Problem: Print the data that follows without changing a single word.

Records shown:
theorem acceptedAt_of_not_valid {s : State} {level : Bool} (h : (portsNow s).rspReady = .fixed level)
    (hrst : (portsNow s).rst = false) (hv : s.rsp.valid = false) (hreq : (portsNow s).reqValid = true) :
    acceptedAt s = [fetch s] := by
  simp [acceptedAt_fixed s level h, hrst, hv, hreq]

/-- Settles O3: the reset edge leaves nothing held, so by the order of R49 every response consumed later answers a
request accepted later. -/
theorem resetDropsHeldResponse : Obligations.ResetDropsHeldResponse := by
  intro s level h hrst _
  have he := (edgeEvent_fixed_eq_reset_iff s level h).2 hrst
  have hempty := held_edgeResult_of_reset he
  refine ⟨acceptedAt_of_reset he, consumedAt_of_reset he, edgeResult s, step_eq s, hempty, fun k hk => ?_⟩
  simpa [hempty] using consumedOver_sublist k (edgeResult s) hk

/-- Settles O1: the register a reset edge leaves is empty, and an empty register accepts at the first edge without
reset. -/
theorem resetEdgeClearsResponse : Obligations.ResetEdgeClearsResponse := by
  intro s level h hrst
  have he := (edgeEvent_fixed_eq_reset_iff s level h).2 hrst
  have hrsp := edgeResult_rsp_of_reset he
  have hv : (edgeResult s).rsp.valid = false := by rw [hrsp, Rsp.reset_valid]
  exact ⟨reqReady_of_rst h hrst, acceptedAt_of_reset he, edgeResult s, step_eq s, hrsp, fun _ h' hrst' =>
    ⟨reqReady_of_not_valid h' hrst' hv, acceptedAt_of_not_valid h' hrst' hv⟩⟩

/-! #### A consuming edge (R147) -/

/-- A held response that the host takes while it presents no request. -/
theorem edgeEvent_eq_consume {s : State} (h : (portsNow s).rspReady = .fixed true) (hrst : (portsNow s).rst = false)
    (hreq : (portsNow s).reqValid = false) (hv : s.rsp.valid = true) : edgeEvent s = .consume := by
  simp [edgeEvent_fixed s true h, hrst, hreq, hv]

theorem consumedAt_of_consume {s : State} (he : edgeEvent s = .consume) (hv : s.rsp.valid = true) :
    consumedAt s = [s.rsp] := by
  have hloop : (portsNow s).noLoop := noLoop_of_edgeEvent_ne_looped (by simp [he])
  simp [consumedAt_by_event hloop, he, held_of_valid hv]

/-- The response outputs are wires from `RSP` (R22), so a consuming edge lowers `rsp_valid` and moves no other. -/
theorem outputs_edgeResult_of_consume {s : State} (he : edgeEvent s = .consume) :
    outputs (edgeResult s) = { outputs s with reqReady := reqReady (edgeResult s), rspValid := false } := by
  simp only [outputs, edgeResult_rsp_of_consume he]

/-- Settles O12: with `req_valid = 0` the edge is a consuming one, which writes `valid` alone. -/
theorem consumedResponseStaysOnOutputs : Obligations.ConsumedResponseStaysOnOutputs := by
  intro s h hrst hreq hv
  have he := edgeEvent_eq_consume h hrst hreq hv
  refine ⟨consumedAt_of_consume he hv, edgeResult s, step_eq s, ?_⟩
  simp [outputs_edgeResult_of_consume he]

end Sys2Proof.Machine

/-! ### Runs without a lost response, held and untaken responses, throughput (10_state.md R25 to R27, R127, R150) -/

namespace Sys2Proof.Machine

/-- What the host does over a run is what it does now and over the run from the next state. -/
theorem forall_mem_portsOver_succ {P : Ports → Prop} {k : Nat} {s : State} :
    (∀ p ∈ portsOver (k + 1) s, P p) ↔ P (portsNow s) ∧ ∀ p ∈ portsOver k (edgeResult s), P p := by
  rw [portsOver_edgeResult]
  exact List.forall_mem_cons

Response:
theorem acceptedAt_of_not_valid {s : State} {level : Bool} (h : (portsNow s).rspReady = .fixed level)
    (hrst : (portsNow s).rst = false) (hv : s.rsp.valid = false) (hreq : (portsNow s).reqValid = true) :
    acceptedAt s = [fetch s] := by
  simp [acceptedAt_fixed s level h, hrst, hv, hreq]

/-- Settles O3: the reset edge leaves nothing held, so by the order of R49 every response consumed later answers a
request accepted later. -/
theorem resetDropsHeldResponse : Obligations.ResetDropsHeldResponse := by
  intro s level h hrst _
  have he := (edgeEvent_fixed_eq_reset_iff s level h).2 hrst
  have hempty := held_edgeResult_of_reset he
  refine ⟨acceptedAt_of_reset he, consumedAt_of_reset he, edgeResult s, step_eq s, hempty, fun k hk => ?_⟩
  simpa [hempty] using consumedOver_sublist k (edgeResult s) hk

/-- Settles O1: the register a reset edge leaves is empty, and an empty register accepts at the first edge without
reset. -/
theorem resetEdgeClearsResponse : Obligations.ResetEdgeClearsResponse := by
  intro s level h hrst
  have he := (edgeEvent_fixed_eq_reset_iff s level h).2 hrst
  have hrsp := edgeResult_rsp_of_reset he
  have hv : (edgeResult s).rsp.valid = false := by rw [hrsp, Rsp.reset_valid]
  exact ⟨reqReady_of_rst h hrst, acceptedAt_of_reset he, edgeResult s, step_eq s, hrsp, fun _ h' hrst' =>
    ⟨reqReady_of_not_valid h' hrst' hv, acceptedAt_of_not_valid h' hrst' hv⟩⟩

/-! #### A consuming edge (R147) -/

/-- A held response that the host takes while it presents no request. -/
theorem edgeEvent_eq_consume {s : State} (h : (portsNow s).rspReady = .fixed true) (hrst : (portsNow s).rst = false)
    (hreq : (portsNow s).reqValid = false) (hv : s.rsp.valid = true) : edgeEvent s = .consume := by
  simp [edgeEvent_fixed s true h, hrst, hreq, hv]

theorem consumedAt_of_consume {s : State} (he : edgeEvent s = .consume) (hv : s.rsp.valid = true) :
    consumedAt s = [s.rsp] := by
  have hloop : (portsNow s).noLoop := noLoop_of_edgeEvent_ne_looped (by simp [he])
  simp [consumedAt_by_event hloop, he, held_of_valid hv]

/-- The response outputs are wires from `RSP` (R22), so a consuming edge lowers `rsp_valid` and moves no other. -/
theorem outputs_edgeResult_of_consume {s : State} (he : edgeEvent s = .consume) :
    outputs (edgeResult s) = { outputs s with reqReady := reqReady (edgeResult s), rspValid := false } := by
  simp only [outputs, edgeResult_rsp_of_consume he]

/-- Settles O12: with `req_valid = 0` the edge is a consuming one, which writes `valid` alone. -/
theorem consumedResponseStaysOnOutputs : Obligations.ConsumedResponseStaysOnOutputs := by
  intro s h hrst hreq hv
  have he := edgeEvent_eq_consume h hrst hreq hv
  refine ⟨consumedAt_of_consume he hv, edgeResult s, step_eq s, ?_⟩
  simp [outputs_edgeResult_of_consume he]

end Sys2Proof.Machine

/-! ### Runs without a lost response, held and untaken responses, throughput (10_state.md R25 to R27, R127, R150) -/

namespace Sys2Proof.Machine

/-- What the host does over a run is what it does now and over the run from the next state. -/
theorem forall_mem_portsOver_succ {P : Ports → Prop} {k : Nat} {s : State} :
    (∀ p ∈ portsOver (k + 1) s, P p) ↔ P (portsNow s) ∧ ∀ p ∈ portsOver k (edgeResult s), P p := by
  rw [portsOver_edgeResult]
  exact List.forall_mem_cons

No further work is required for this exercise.